:: Dataset entries ::
/-- A bay has begun feeding its channel at a residue: FEEDING with its valve open and a cause; the whole marks the
residue amounts to have passed from book to pending, the rest stays residue, and the channel settles (R76, R98).
`s` gives the bay's figures and the profile as they stood before. -/
structure State.FeedsFrom (s t : State) (b : BayId) (cause : FeedCause) (residue : Nat) : Prop where
  open'   : t.feedingBay (chanOf b) = some b ∧ (t.bay b).state = .feeding
  reasons : (t.chan (chanOf b)).feedCause = cause ∧ (t.chan (chanOf b)).closedReason = .none
  book    : (t.bay b).book = (s.bay b).book - residue / (s.bay b).markSize
  pending : (t.bay b).pending = (s.bay b).pending + residue / (s.bay b).markSize
  left    : (t.chan (chanOf b)).residue = residue % (s.bay b).markSize
  settles : ∀ p, s.profileOf b = some p → (t.chan (chanOf b)).settleEnd = settleFrom s.outside.now p
  noticed : t.notified .channel = true

/-- The feeding bay stopped feeding at an event of its own: the channel passes to the twin where that is eligible and
closes otherwise, with the cause, its residue kept (R98, R102 to R104). The marks the residue brings leave the twin's
book above 0. -/
def State.PassesFeed (s t : State) (b : BayId) (cause : FeedCause) (reason : ClosedReason) : Prop :=
  (s.eligible (twinOf b) = false →
      t.feedingBay (chanOf b) = none ∧ (t.chan (chanOf b)).closedReason = reason
        ∧ (t.chan (chanOf b)).feedCause = cause ∧ (t.chan (chanOf b)).residue = (s.chan (chanOf b)).residue
        ∧ t.notified .channel = true)
    ∧ (s.eligible (twinOf b) = true → s.feedingBay (chanOf b) = some b →
        (s.chan (chanOf b)).residue / (s.bay (twinOf b)).markSize < (s.bay (twinOf b)).book →
        s.FeedsFrom t (twinOf b) cause (s.chan (chanOf b)).residue)

/-! ### A held flag sets -/

/-- alert_select of a bay's channel holds a kind; an unset profile's holds all five (R116). -/
def State.alerts (s : State) (b : BayId) (k : HeldKind) : Bool :=
  (s.profileOf b).all fun p => hasKind p.alertSelect k

/-- A held flag of a decided bay has gone from clear to set, and no other flag has changed. The bay keeps its snapshot
or takes `snap` (R131); ALERT is raised where the kind is selected (R130); verdict and reason become `new` where the
consequence is stronger, and the entry takes them and the seen flags (R52, R126); under the latch a kind other than
LEAK_SENSE bars an eligible bay with reason HELD, and the feed leaves it (R103), while in other cases the state stands;
and under the latch a verdict that becomes REFILLED raises the REFILL_MARK write want (R38). -/
structure State.FlagSets (s t : State) (b : BayId) (k : HeldKind) (snap : Snapshot)
    (new : Option (Verdict × VerdictReason)) (seen : SeenSet) : Prop where
  held     : ∀ k', hasKind (t.bay b).sense.held k' = (hasKind (s.bay b).sense.held k' || decide (k' = k))
  snapshot : (t.bay b).sense.snapshot = some ((s.bay b).sense.snapshot.getD snap)
  alert    : t.notified .alert = (s.notified .alert || s.alerts b k)
  verdict  : ((t.bay b).verdict, (t.bay b).verdictReason) = new.getD ((s.bay b).verdict, (s.bay b).verdictReason)
  entry    : ∀ (serial : Serial) (h : Entry), (s.bay b).entry = some serial → s.entryOf serial = some h →
    ∃ x, t.entryOf serial = some x ∧ x.verdict = (new.map (·.1)).getD h.verdict ∧ x.seen = h.seen ||| seen
      ∧ (t.store.mode ≠ .degraded → new ≠ none ∨ h.seen ||| seen ≠ h.seen → x.journalDue = true)
  bars     : s.latch = true → k ≠ .leakSense → (s.bay b).state.sensed = true → s.eligible b = true →
    (t.bay b).state = .barred ∧ (t.bay b).barReason = .held
      ∧ ((s.bay b).state = .feeding → s.PassesFeed t b .barred .barred)
  stands   : s.latch = false ∨ k = .leakSense →
    ((s.bay b).state = .barred → s.eligible b = false ∧ ((s.bay b).gaugeKnown = true → (s.bay b).book ≠ 0)) →
    ((s.bay b).state.sensed = true → s.eligible b = true) → (t.bay b).state = (s.bay b).state
  marks    : s.latch = true → new.map (·.1) = some .refilled → (s.bay b).authenticated = true →
    (s.bay b).tagRefillMark = false → (t.bay b).wants.refillMark = true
:::
_Aim of the exercise_. Could you set down, word for word, only the lines above from the line with "LEAK_SENSE bars an" to the line with "snapshot : (t.bay", including both?

_Finished exercise_.
LEAK_SENSE bars an eligible bay with reason HELD, and the feed leaves it (R103), while in other cases the state stands;
and under the latch a verdict that becomes REFILLED raises the REFILL_MARK write want (R38). -/
structure State.FlagSets (s t : State) (b : BayId) (k : HeldKind) (snap : Snapshot)
    (new : Option (Verdict × VerdictReason)) (seen : SeenSet) : Prop where
  held     : ∀ k', hasKind (t.bay b).sense.held k' = (hasKind (s.bay b).sense.held k' || decide (k' = k))
  snapshot : (t.bay b).sense.snapshot = some ((s.bay b).sense.snapshot.getD snap)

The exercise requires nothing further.